• The data:
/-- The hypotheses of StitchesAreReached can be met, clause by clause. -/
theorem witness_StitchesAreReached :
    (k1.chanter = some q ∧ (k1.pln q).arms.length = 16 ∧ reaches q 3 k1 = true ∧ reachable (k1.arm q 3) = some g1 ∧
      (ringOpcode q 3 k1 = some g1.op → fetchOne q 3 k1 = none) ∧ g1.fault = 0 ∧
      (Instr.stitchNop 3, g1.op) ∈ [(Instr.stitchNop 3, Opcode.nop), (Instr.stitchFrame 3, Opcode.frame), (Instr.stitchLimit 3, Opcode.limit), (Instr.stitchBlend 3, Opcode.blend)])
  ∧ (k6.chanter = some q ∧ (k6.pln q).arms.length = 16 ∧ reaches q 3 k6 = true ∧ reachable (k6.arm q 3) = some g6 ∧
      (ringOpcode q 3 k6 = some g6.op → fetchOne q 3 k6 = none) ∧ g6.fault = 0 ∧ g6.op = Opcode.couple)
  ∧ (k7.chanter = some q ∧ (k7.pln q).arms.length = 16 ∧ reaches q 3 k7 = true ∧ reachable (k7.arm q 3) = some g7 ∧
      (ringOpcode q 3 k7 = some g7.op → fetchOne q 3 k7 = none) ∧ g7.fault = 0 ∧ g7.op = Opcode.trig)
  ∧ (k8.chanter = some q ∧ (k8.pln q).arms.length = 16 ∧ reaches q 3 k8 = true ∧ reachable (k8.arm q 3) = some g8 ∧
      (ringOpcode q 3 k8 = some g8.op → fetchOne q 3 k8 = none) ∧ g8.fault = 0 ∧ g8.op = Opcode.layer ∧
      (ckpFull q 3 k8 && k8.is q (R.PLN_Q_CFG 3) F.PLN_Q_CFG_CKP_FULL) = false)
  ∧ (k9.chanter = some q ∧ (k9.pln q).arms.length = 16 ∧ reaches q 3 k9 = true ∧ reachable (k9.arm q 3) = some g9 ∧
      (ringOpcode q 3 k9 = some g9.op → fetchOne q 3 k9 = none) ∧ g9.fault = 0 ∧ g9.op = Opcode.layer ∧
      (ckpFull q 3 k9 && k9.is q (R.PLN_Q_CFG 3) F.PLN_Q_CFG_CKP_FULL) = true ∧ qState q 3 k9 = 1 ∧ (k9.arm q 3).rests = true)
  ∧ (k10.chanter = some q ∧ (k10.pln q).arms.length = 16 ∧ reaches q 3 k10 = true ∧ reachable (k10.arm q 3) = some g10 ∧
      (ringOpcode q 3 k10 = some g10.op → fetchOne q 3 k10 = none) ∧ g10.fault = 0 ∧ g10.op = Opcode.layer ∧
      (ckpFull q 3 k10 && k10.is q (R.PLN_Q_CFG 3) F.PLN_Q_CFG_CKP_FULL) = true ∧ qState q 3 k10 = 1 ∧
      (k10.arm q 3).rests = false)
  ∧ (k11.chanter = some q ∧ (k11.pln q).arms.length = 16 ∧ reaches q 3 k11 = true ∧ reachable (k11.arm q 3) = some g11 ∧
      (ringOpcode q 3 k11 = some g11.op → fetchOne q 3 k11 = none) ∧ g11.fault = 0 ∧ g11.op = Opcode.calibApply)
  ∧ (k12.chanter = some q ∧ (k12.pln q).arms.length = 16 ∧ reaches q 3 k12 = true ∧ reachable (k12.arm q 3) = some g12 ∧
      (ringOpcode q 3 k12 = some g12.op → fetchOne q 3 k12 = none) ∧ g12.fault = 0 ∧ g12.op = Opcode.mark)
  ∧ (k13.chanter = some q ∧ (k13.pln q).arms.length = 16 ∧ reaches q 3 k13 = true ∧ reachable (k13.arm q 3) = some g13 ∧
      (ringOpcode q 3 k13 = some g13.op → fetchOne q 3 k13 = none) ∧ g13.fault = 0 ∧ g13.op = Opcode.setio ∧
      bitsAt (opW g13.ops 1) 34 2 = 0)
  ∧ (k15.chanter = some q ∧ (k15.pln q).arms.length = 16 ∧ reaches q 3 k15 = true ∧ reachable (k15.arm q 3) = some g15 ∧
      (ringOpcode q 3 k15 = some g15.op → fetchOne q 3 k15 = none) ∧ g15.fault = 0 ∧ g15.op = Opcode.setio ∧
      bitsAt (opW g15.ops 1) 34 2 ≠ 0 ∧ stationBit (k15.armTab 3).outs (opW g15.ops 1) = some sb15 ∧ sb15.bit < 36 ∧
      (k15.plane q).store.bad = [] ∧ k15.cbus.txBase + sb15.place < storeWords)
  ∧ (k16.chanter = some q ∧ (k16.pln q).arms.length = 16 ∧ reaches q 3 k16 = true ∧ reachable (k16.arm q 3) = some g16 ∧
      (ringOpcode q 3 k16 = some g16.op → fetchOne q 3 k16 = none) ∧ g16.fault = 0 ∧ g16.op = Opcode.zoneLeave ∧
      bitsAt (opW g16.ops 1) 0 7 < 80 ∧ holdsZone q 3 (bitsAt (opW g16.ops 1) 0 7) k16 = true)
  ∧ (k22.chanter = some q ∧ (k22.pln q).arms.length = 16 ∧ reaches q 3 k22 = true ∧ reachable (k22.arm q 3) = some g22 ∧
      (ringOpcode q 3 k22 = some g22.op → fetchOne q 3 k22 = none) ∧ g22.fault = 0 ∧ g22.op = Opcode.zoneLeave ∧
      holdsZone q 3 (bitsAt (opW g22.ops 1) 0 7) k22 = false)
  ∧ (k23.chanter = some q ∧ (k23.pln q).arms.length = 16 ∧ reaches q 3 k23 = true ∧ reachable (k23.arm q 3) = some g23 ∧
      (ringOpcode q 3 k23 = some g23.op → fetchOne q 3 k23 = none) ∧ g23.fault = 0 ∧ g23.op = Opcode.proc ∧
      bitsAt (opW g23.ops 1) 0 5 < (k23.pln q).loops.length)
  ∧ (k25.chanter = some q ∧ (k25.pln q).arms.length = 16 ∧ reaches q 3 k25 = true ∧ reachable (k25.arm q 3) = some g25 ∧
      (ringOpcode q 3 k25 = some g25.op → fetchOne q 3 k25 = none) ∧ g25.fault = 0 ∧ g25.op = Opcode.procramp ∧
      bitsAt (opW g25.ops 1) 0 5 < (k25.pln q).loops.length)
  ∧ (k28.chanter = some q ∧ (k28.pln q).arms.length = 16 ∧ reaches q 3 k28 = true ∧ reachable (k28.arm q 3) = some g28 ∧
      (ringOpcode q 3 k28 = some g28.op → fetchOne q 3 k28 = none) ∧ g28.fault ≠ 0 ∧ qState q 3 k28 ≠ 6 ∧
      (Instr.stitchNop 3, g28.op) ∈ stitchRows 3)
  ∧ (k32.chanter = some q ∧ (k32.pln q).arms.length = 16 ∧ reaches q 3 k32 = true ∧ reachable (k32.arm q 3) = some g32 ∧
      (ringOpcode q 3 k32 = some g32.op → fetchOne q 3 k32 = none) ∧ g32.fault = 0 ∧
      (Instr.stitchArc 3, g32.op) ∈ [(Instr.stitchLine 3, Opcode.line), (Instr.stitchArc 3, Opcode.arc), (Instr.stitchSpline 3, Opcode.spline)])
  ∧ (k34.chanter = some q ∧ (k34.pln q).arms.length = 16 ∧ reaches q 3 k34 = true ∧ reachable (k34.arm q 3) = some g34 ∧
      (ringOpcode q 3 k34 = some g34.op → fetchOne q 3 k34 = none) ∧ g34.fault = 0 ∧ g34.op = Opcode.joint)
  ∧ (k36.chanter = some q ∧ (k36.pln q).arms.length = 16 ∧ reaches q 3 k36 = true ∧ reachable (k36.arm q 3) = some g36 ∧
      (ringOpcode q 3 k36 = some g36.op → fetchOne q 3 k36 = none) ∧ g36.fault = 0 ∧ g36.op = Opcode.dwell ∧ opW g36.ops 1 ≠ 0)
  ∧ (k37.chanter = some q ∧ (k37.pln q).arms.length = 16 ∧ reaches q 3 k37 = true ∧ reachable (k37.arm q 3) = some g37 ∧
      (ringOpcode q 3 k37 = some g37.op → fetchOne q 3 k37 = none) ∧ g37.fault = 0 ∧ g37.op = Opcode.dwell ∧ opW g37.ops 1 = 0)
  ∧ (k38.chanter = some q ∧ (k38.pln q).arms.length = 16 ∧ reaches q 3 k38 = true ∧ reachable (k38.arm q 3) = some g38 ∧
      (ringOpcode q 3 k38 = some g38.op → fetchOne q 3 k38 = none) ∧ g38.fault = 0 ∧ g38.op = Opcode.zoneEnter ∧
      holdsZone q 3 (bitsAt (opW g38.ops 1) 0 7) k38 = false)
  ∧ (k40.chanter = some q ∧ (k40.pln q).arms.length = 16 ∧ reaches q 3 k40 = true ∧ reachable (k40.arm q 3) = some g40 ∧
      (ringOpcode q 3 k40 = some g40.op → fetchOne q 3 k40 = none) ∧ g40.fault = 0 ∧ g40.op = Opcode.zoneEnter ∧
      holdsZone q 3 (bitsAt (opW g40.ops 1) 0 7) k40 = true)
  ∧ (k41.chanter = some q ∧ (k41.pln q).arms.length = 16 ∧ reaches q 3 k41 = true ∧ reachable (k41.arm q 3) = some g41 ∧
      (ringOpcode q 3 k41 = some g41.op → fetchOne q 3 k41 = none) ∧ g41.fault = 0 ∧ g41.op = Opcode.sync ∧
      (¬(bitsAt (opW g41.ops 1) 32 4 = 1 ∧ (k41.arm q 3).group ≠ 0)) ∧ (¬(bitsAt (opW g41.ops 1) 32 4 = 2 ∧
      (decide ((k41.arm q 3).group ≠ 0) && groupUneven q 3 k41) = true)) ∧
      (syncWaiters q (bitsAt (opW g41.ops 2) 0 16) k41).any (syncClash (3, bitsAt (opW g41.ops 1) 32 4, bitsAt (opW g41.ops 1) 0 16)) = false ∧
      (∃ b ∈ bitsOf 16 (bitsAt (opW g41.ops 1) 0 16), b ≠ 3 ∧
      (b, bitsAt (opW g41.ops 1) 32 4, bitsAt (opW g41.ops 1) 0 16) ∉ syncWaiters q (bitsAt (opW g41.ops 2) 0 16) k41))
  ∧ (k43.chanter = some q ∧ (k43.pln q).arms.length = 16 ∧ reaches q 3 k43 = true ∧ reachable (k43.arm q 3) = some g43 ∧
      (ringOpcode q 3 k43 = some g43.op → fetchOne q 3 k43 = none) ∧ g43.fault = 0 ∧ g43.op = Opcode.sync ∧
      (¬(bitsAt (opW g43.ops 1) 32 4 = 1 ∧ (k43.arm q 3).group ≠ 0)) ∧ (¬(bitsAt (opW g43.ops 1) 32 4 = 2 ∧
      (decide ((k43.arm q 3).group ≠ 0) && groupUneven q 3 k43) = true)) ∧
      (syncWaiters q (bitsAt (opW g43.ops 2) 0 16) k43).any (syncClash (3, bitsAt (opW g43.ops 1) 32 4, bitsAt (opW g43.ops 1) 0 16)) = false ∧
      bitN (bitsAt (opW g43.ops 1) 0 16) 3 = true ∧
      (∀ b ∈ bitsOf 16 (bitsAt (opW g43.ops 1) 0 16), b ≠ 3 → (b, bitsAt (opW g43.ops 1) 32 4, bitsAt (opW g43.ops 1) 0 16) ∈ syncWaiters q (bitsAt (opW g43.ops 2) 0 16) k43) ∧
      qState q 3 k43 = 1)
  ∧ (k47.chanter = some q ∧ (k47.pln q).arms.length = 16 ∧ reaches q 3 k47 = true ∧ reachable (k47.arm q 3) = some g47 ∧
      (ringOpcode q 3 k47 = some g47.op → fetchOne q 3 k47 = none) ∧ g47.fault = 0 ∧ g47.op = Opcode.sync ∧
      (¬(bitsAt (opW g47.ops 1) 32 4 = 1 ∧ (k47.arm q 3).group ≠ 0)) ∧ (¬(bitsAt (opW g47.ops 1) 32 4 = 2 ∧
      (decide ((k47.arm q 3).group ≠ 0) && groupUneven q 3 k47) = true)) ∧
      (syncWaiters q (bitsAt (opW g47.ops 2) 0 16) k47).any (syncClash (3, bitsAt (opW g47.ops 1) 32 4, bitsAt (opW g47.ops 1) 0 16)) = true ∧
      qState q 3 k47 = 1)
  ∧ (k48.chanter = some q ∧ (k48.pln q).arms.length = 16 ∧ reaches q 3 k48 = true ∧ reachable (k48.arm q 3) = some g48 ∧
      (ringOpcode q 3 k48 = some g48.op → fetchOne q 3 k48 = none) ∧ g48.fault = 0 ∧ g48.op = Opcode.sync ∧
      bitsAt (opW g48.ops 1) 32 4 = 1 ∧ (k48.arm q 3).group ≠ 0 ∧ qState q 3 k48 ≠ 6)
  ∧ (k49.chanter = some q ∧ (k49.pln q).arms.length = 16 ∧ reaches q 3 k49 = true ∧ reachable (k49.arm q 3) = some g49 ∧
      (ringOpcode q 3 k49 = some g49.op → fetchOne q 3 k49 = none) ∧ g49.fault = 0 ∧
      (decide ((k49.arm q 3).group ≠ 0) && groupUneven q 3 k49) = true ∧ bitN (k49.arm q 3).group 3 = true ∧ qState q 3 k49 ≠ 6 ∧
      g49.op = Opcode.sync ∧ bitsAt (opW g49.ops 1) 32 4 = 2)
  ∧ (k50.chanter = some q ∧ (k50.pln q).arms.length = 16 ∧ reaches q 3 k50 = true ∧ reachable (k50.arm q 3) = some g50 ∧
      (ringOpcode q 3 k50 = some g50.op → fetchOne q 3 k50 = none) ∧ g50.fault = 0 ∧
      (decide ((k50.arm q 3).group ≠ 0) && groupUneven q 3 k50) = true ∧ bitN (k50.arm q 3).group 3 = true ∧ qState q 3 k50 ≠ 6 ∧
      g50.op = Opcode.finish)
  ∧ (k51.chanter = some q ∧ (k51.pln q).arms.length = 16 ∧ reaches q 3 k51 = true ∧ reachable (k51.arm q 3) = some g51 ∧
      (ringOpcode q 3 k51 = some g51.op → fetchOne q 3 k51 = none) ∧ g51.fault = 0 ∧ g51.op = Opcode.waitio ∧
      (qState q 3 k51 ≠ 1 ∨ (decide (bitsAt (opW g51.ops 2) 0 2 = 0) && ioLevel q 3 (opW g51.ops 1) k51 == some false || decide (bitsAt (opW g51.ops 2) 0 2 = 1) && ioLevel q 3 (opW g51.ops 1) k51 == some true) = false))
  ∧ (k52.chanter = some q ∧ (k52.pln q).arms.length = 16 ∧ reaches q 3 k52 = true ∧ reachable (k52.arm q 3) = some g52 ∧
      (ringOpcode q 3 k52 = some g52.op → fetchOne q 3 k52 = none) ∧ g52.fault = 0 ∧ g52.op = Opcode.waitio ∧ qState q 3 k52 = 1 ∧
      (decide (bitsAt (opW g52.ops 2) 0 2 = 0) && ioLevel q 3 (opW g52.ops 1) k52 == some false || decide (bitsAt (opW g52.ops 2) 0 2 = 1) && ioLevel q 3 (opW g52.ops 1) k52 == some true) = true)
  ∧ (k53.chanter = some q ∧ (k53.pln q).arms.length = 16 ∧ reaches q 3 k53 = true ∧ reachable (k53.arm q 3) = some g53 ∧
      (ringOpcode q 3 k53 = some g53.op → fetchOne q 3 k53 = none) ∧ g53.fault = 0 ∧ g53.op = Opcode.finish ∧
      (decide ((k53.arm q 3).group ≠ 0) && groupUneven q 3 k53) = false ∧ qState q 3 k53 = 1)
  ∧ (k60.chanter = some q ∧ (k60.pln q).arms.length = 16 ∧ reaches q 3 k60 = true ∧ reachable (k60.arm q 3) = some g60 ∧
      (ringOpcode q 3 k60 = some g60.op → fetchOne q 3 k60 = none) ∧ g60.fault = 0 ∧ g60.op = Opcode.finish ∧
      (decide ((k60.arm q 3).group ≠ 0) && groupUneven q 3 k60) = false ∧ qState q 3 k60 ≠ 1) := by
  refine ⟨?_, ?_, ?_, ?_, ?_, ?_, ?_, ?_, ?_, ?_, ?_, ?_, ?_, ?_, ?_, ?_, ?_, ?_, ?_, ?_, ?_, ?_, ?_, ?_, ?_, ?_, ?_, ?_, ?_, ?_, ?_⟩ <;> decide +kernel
...
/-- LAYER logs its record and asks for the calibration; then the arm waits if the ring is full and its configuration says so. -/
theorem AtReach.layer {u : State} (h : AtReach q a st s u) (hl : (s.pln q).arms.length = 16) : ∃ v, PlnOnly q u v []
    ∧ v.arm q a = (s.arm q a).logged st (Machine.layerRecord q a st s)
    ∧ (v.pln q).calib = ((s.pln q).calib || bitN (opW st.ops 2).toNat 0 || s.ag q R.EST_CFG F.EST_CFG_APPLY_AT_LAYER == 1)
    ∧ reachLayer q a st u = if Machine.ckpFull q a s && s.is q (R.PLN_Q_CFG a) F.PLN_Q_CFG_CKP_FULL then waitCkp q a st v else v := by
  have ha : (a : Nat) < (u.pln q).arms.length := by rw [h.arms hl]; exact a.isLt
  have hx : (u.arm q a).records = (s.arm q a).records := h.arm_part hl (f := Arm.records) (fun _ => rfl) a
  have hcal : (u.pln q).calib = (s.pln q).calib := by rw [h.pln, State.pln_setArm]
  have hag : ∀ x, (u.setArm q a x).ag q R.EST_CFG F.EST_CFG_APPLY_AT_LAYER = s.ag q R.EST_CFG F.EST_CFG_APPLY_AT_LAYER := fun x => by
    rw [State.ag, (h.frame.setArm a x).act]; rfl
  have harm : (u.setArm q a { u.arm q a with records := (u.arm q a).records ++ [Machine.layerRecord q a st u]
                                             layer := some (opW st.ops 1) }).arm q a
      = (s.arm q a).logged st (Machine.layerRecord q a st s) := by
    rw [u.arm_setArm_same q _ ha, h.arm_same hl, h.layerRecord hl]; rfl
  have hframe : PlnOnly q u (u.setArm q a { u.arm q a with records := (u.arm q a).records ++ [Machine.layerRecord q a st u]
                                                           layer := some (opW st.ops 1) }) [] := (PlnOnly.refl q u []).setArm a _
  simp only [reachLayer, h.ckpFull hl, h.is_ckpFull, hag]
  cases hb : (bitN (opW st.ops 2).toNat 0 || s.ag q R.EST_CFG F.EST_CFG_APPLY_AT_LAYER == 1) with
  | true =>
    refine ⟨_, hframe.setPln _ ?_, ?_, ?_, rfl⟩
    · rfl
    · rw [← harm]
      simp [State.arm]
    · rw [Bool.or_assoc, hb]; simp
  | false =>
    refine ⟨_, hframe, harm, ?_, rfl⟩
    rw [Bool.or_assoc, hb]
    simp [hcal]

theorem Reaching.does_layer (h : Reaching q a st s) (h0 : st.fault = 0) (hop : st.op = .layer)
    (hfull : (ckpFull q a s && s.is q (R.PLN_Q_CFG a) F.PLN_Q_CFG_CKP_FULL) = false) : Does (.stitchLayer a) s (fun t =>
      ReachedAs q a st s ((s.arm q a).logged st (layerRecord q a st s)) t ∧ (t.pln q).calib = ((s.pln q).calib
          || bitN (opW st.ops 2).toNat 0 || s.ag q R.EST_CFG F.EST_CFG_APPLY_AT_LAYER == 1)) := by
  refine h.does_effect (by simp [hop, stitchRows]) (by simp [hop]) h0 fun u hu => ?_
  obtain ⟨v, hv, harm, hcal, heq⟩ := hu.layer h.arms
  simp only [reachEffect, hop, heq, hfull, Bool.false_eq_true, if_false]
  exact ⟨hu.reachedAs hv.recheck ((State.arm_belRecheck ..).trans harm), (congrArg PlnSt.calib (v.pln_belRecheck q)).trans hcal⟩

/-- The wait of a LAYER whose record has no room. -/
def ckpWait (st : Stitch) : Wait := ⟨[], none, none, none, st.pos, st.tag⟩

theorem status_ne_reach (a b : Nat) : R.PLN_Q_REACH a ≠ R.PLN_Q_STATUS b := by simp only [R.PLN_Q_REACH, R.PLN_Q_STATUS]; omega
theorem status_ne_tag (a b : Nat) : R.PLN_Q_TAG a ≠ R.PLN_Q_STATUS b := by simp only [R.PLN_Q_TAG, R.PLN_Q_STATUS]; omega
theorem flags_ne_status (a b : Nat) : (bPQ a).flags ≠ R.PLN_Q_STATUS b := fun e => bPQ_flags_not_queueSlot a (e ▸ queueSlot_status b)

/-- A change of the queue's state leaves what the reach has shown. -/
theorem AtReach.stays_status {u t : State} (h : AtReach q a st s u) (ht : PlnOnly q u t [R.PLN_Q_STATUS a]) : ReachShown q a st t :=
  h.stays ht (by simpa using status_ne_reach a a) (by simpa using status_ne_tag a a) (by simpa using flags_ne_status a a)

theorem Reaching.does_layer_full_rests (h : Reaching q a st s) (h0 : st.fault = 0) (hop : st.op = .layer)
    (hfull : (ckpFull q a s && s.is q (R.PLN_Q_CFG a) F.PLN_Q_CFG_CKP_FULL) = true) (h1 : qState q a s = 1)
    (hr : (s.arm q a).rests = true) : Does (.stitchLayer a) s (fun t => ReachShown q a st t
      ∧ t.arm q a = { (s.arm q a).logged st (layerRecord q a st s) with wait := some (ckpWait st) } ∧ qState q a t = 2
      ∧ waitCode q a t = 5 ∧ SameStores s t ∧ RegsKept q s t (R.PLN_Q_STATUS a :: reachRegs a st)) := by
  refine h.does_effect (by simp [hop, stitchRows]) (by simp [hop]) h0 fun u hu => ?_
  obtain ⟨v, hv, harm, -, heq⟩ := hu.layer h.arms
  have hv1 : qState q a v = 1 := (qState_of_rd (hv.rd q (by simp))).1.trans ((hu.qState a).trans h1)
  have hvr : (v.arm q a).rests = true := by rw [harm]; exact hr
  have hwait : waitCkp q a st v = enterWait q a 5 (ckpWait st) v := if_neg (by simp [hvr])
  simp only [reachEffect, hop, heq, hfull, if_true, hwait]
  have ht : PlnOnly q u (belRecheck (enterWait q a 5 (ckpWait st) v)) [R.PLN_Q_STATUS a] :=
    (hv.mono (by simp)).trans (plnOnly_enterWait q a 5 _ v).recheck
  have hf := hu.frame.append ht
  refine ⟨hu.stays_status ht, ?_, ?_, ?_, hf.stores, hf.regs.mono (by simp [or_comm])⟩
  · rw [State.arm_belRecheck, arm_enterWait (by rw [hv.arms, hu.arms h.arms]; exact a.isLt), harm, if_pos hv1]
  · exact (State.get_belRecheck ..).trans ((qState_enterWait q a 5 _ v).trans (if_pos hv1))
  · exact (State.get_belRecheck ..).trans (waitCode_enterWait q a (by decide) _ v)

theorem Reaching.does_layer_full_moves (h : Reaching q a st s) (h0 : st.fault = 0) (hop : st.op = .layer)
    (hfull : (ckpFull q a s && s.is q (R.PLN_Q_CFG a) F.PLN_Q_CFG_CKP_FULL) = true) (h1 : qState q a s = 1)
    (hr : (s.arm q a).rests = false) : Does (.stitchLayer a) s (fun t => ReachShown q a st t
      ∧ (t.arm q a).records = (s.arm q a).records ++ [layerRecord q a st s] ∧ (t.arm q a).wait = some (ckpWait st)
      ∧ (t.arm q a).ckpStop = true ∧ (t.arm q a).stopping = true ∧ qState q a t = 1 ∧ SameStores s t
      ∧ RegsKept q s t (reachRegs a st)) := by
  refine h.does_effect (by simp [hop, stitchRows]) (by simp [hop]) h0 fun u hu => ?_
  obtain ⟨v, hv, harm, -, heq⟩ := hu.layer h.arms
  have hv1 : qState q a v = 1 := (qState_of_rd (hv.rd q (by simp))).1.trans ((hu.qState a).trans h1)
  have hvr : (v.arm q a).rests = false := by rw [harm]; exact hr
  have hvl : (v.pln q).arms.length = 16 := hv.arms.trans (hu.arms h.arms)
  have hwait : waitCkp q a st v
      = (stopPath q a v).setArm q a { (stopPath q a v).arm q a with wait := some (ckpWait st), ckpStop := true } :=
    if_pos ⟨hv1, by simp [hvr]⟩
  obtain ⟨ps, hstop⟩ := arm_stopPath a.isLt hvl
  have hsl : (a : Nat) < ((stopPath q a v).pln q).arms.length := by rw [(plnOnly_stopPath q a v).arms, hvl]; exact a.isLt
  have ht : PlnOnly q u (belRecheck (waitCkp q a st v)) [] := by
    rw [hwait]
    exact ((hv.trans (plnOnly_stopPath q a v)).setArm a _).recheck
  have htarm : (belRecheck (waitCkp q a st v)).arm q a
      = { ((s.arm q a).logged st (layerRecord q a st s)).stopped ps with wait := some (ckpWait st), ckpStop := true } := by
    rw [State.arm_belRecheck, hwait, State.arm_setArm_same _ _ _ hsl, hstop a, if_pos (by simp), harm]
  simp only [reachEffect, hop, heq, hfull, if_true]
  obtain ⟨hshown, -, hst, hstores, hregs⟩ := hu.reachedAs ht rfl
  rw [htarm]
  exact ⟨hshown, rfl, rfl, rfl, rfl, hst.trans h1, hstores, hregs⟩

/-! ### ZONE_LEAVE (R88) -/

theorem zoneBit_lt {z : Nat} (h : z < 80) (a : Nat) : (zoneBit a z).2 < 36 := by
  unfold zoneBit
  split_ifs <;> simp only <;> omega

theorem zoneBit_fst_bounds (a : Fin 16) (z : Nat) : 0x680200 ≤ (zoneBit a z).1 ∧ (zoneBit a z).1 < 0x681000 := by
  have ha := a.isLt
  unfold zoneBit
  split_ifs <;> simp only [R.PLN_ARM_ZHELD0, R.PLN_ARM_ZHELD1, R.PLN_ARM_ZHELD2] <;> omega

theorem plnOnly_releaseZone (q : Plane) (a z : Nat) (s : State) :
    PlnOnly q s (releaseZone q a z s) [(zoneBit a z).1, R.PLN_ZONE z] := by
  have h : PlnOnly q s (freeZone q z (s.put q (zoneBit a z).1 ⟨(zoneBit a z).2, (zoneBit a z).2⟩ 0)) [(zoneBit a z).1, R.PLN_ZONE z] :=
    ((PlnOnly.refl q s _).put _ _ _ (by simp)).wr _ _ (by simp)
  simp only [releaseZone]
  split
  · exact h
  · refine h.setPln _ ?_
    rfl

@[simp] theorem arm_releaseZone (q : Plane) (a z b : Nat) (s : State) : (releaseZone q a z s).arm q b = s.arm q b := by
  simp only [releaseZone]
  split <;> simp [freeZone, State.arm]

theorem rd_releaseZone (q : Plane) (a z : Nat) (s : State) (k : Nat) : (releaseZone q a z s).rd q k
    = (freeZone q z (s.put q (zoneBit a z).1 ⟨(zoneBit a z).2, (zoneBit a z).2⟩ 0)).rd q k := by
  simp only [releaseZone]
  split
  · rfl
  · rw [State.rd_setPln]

• Work item: Isolate each line of the listing above that includes "reachEffect". Copy it.

• Solution to this problem:
  simp only [reachEffect, hop, heq, hfull, Bool.false_eq_true, if_false]
  simp only [reachEffect, hop, heq, hfull, if_true, hwait]
  simp only [reachEffect, hop, heq, hfull, if_true]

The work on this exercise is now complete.